Giant Foods is now preparing for the next flu season and Anagnostiadis said she already has plenty of volunteers. "I'm getting calls from pharmacists who are asking, 'When is the next training session because we definitely want to participate?' " she said. With pharmacists showing that level of interest, Giant will likely expand its pharmacist-driven flu shot campaign. "What we do next depends on what action is taken to rewrite the pharmacy practice acts in the District of Columbia, Maryland, and New Jersey, the three other states where Giant Foods has stores," she said.
Whitcomb Henry, with her four pharmacies in Seattle, operates a busy flu shot program that delivered more than 2,000 flu shots last season "just on a walk-in basis in two retail pharmacies." In addition to serving patients through the retail outlets, Whitcomb Henry provides flu and pneumonia, hepatitis A and B, and tetanus shots to hundreds of residents of assisted-living facilities and adult family homes. "They really like the service of a pharmacist coming in to give them their shots," she said. Typically, an adult family home has four to six residents, and "for them to pay a visiting nurse to come in and do flu shots is prohibitive. But we'll come in and do it for them, and we bill Medicare because most of those people are seniors or they are disabled persons who also have Medicare benefits," she said.
Whitcomb Henry has run the flu shot program for four years and markets the program using the pharmacy newsletter, which is mailed to 1,300 households. "We run factual articles about the flu and what a flu vaccine does for you. We include statistics, and we outline the recommended populations that really should get flu shots, like health-care workers, anybody over 65, and people with chronic respiratory problems, such as asthma, emphysema, or bronchitis," she said. Flu shots are also recommended for "anybody who wants to avoid the flu and the loss of work and loss of time in school that's associated with it, " she said.

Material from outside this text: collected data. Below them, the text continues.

-- ==== Sys2Proof/Machine/Round.lean ====
section
/-! DEFINITION. The Round Transform: the 27 operations `ROUND.<OPA>.<OPB>.<OPC>` (41 R62 to R102), one
meaning each over the one shared transform (R69). -/

namespace Sys2Proof.Machine

/-- A `ROUND` request answered: `RSP.F <- ROUNDF(ops, KM, KR, R)`, no other effect and no exclusive-or
into the left half (41 R68, R69). -/
def answerRound (i : Instr) (ops : OpTriple) (km : Word) (kr : BitVec 5) (r : Word) (s : State) :
    Host.Outcome State Fault Refusal :=
  .next (s.deliver i (.f (roundF laneMap ops s.rom km kr r)))

/-- `ROUND.ADD.ADD.ADD`: F = ((v0 + v1) + v2) + v3 (41 R76). -/
def execRoundAddAddAdd (km : Word) (kr : BitVec 5) (r : Word) (s : State) :
    Host.Outcome State Fault Refusal :=
  answerRound (.roundAddAddAdd km kr r) ⟨.add, .add, .add⟩ km kr r s

/-- `ROUND.ADD.ADD.SUB`: F = ((v0 + v1) + v2) − v3 (41 R77). -/
def execRoundAddAddSub (km : Word) (kr : BitVec 5) (r : Word) (s : State) :
    Host.Outcome State Fault Refusal :=
  answerRound (.roundAddAddSub km kr r) ⟨.add, .add, .sub⟩ km kr r s

/-- `ROUND.ADD.ADD.XOR`: F = ((v0 + v1) + v2) xor v3 (41 R78). -/
def execRoundAddAddXor (km : Word) (kr : BitVec 5) (r : Word) (s : State) :
    Host.Outcome State Fault Refusal :=
  answerRound (.roundAddAddXor km kr r) ⟨.add, .add, .xor⟩ km kr r s

/-- `ROUND.ADD.SUB.ADD`: F = ((v0 + v1) − v2) + v3 (41 R79). -/
def execRoundAddSubAdd (km : Word) (kr : BitVec 5) (r : Word) (s : State) :
    Host.Outcome State Fault Refusal :=
  answerRound (.roundAddSubAdd km kr r) ⟨.add, .sub, .add⟩ km kr r s

/-- `ROUND.ADD.SUB.SUB`: F = ((v0 + v1) − v2) − v3 (41 R80). -/
def execRoundAddSubSub (km : Word) (kr : BitVec 5) (r : Word) (s : State) :
    Host.Outcome State Fault Refusal :=
  answerRound (.roundAddSubSub km kr r) ⟨.add, .sub, .sub⟩ km kr r s

/-- `ROUND.ADD.SUB.XOR`: F = ((v0 + v1) − v2) xor v3 (41 R81). -/
def execRoundAddSubXor (km : Word) (kr : BitVec 5) (r : Word) (s : State) :
    Host.Outcome State Fault Refusal :=
  answerRound (.roundAddSubXor km kr r) ⟨.add, .sub, .xor⟩ km kr r s

/-- `ROUND.ADD.XOR.ADD`: F = ((v0 + v1) xor v2) + v3 (41 R82). -/
def execRoundAddXorAdd (km : Word) (kr : BitVec 5) (r : Word) (s : State) :
    Host.Outcome State Fault Refusal :=
  answerRound (.roundAddXorAdd km kr r) ⟨.add, .xor, .add⟩ km kr r s

/-- `ROUND.ADD.XOR.SUB`: F = ((v0 + v1) xor v2) − v3 (41 R83). -/
def execRoundAddXorSub (km : Word) (kr : BitVec 5) (r : Word) (s : State) :
    Host.Outcome State Fault Refusal :=
  answerRound (.roundAddXorSub km kr r) ⟨.add, .xor, .sub⟩ km kr r s

/-- `ROUND.ADD.XOR.XOR`: F = ((v0 + v1) xor v2) xor v3 (41 R84). -/
def execRoundAddXorXor (km : Word) (kr : BitVec 5) (r : Word) (s : State) :
    Host.Outcome State Fault Refusal :=
  answerRound (.roundAddXorXor km kr r) ⟨.add, .xor, .xor⟩ km kr r s

/-- `ROUND.SUB.ADD.ADD`: F = ((v0 − v1) + v2) + v3 (41 R85). -/
def execRoundSubAddAdd (km : Word) (kr : BitVec 5) (r : Word) (s : State) :
    Host.Outcome State Fault Refusal :=
  answerRound (.roundSubAddAdd km kr r) ⟨.sub, .add, .add⟩ km kr r s

/-- `ROUND.SUB.ADD.SUB`: F = ((v0 − v1) + v2) − v3 (41 R86). -/
def execRoundSubAddSub (km : Word) (kr : BitVec 5) (r : Word) (s : State) :
    Host.Outcome State Fault Refusal :=
  answerRound (.roundSubAddSub km kr r) ⟨.sub, .add, .sub⟩ km kr r s

/-- `ROUND.SUB.ADD.XOR`: F = ((v0 − v1) + v2) xor v3 (41 R87). -/
def execRoundSubAddXor (km : Word) (kr : BitVec 5) (r : Word) (s : State) :
    Host.Outcome State Fault Refusal :=
  answerRound (.roundSubAddXor km kr r) ⟨.sub, .add, .xor⟩ km kr r s

/-- `ROUND.SUB.SUB.ADD`: F = ((v0 − v1) − v2) + v3 (41 R88). -/
def execRoundSubSubAdd (km : Word) (kr : BitVec 5) (r : Word) (s : State) :
    Host.Outcome State Fault Refusal :=
  answerRound (.roundSubSubAdd km kr r) ⟨.sub, .sub, .add⟩ km kr r s

/-- `ROUND.SUB.SUB.SUB`: F = ((v0 − v1) − v2) − v3 (41 R89). -/
def execRoundSubSubSub (km : Word) (kr : BitVec 5) (r : Word) (s : State) :
    Host.Outcome State Fault Refusal :=
  answerRound (.roundSubSubSub km kr r) ⟨.sub, .sub, .sub⟩ km kr r s

/-- `ROUND.SUB.SUB.XOR`: F = ((v0 − v1) − v2) xor v3 (41 R90). -/
def execRoundSubSubXor (km : Word) (kr : BitVec 5) (r : Word) (s : State) :
    Host.Outcome State Fault Refusal :=
  answerRound (.roundSubSubXor km kr r) ⟨.sub, .sub, .xor⟩ km kr r s

/-- `ROUND.SUB.XOR.ADD`: F = ((v0 − v1) xor v2) + v3 (41 R91). -/
def execRoundSubXorAdd (km : Word) (kr : BitVec 5) (r : Word) (s : State) :
    Host.Outcome State Fault Refusal :=
  answerRound (.roundSubXorAdd km kr r) ⟨.sub, .xor, .add⟩ km kr r s

/-- `ROUND.SUB.XOR.SUB`: F = ((v0 − v1) xor v2) − v3 (41 R92). -/
def execRoundSubXorSub (km : Word) (kr : BitVec 5) (r : Word) (s : State) :
    Host.Outcome State Fault Refusal :=
  answerRound (.roundSubXorSub km kr r) ⟨.sub, .xor, .sub⟩ km kr r s

/-- `ROUND.SUB.XOR.XOR`: F = ((v0 − v1) xor v2) xor v3 (41 R93). -/
def execRoundSubXorXor (km : Word) (kr : BitVec 5) (r : Word) (s : State) :
    Host.Outcome State Fault Refusal :=
  answerRound (.roundSubXorXor km kr r) ⟨.sub, .xor, .xor⟩ km kr r s

/-- `ROUND.XOR.ADD.ADD`: F = ((v0 xor v1) + v2) + v3 (41 R94). -/
def execRoundXorAddAdd (km : Word) (kr : BitVec 5) (r : Word) (s : State) :
    Host.Outcome State Fault Refusal :=
  answerRound (.roundXorAddAdd km kr r) ⟨.xor, .add, .add⟩ km kr r s

/-- `ROUND.XOR.ADD.SUB`: F = ((v0 xor v1) + v2) − v3 (41 R95). -/
def execRoundXorAddSub (km : Word) (kr : BitVec 5) (r : Word) (s : State) :
    Host.Outcome State Fault Refusal :=
  answerRound (.roundXorAddSub km kr r) ⟨.xor, .add, .sub⟩ km kr r s

/-- `ROUND.XOR.ADD.XOR`: F = ((v0 xor v1) + v2) xor v3 (41 R96). -/
def execRoundXorAddXor (km : Word) (kr : BitVec 5) (r : Word) (s : State) :
    Host.Outcome State Fault Refusal :=
  answerRound (.roundXorAddXor km kr r) ⟨.xor, .add, .xor⟩ km kr r s

/-- `ROUND.XOR.SUB.ADD`: F = ((v0 xor v1) − v2) + v3 (41 R97). -/
def execRoundXorSubAdd (km : Word) (kr : BitVec 5) (r : Word) (s : State) :
    Host.Outcome State Fault Refusal :=
  answerRound (.roundXorSubAdd km kr r) ⟨.xor, .sub, .add⟩ km kr r s

/-- `ROUND.XOR.SUB.SUB`: F = ((v0 xor v1) − v2) − v3 (41 R98). -/
def execRoundXorSubSub (km : Word) (kr : BitVec 5) (r : Word) (s : State) :
    Host.Outcome State Fault Refusal :=
  answerRound (.roundXorSubSub km kr r) ⟨.xor, .sub, .sub⟩ km kr r s

/-- `ROUND.XOR.SUB.XOR`: F = ((v0 xor v1) − v2) xor v3 (41 R99). -/
def execRoundXorSubXor (km : Word) (kr : BitVec 5) (r : Word) (s : State) :
    Host.Outcome State Fault Refusal :=
  answerRound (.roundXorSubXor km kr r) ⟨.xor, .sub, .xor⟩ km kr r s

/-- `ROUND.XOR.XOR.ADD`: F = ((v0 xor v1) xor v2) + v3 (41 R100). -/
def execRoundXorXorAdd (km : Word) (kr : BitVec 5) (r : Word) (s : State) :
    Host.Outcome State Fault Refusal :=
  answerRound (.roundXorXorAdd km kr r) ⟨.xor, .xor, .add⟩ km kr r s

/-- `ROUND.XOR.XOR.SUB`: F = ((v0 xor v1) xor v2) − v3 (41 R101). -/
def execRoundXorXorSub (km : Word) (kr : BitVec 5) (r : Word) (s : State) :
    Host.Outcome State Fault Refusal :=
  answerRound (.roundXorXorSub km kr r) ⟨.xor, .xor, .sub⟩ km kr r s

/-- `ROUND.XOR.XOR.XOR`: F = ((v0 xor v1) xor v2) xor v3 (41 R102). -/
def execRoundXorXorXor (km : Word) (kr : BitVec 5) (r : Word) (s : State) :
    Host.Outcome State Fault Refusal :=
  answerRound (.roundXorXorXor km kr r) ⟨.xor, .xor, .xor⟩ km kr r s

end Sys2Proof.Machine
end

Other marketing strategies include "hold messages on our phones informing callers that we do flu shots, and we have in-store signage and a banner in our window," she said. "One of our locations is a pretty high traffic corner, so lots of people walk by every day and see our signs. We've also done some outreach marketing--giving flu shots to workers at various businesses in the area and immunizing the teachers at some of the schools." Patient response has been overwhelming, she said. "People like the convenience. One of our retail stores is open from 9 a.m. to 8 p.m. seven days a week, and literally any hour we are open, they can get a flu shot." People who have health insurance that would pay for the shot if they went to their doctor "just come into our pharmacy and pay us to do it instead," she said.
Clearly pharmacists who offer immunization services are making headway, but nurses and nurse practitioners are not going to give up the immunization business they have dominated for years without resorting to novel vaccine promotions. Nurses at Huntington Memorial Hospital in Pasadena, Calif., now offer flu shots free of charge on a drive-through basis to people waiting in cars.
"We delivered more than 2,000 flu shots in less than three hours," noted Connie Matthews, director of public relations at Huntington Memorial Hospital. "One year, our nurses administered flu shots while wearing rollerblades to speed things up," she said. Pharmacists have yet to don skates, but they are nonetheless succeeding in gaining the attention of patients who want the protection provided by vaccines.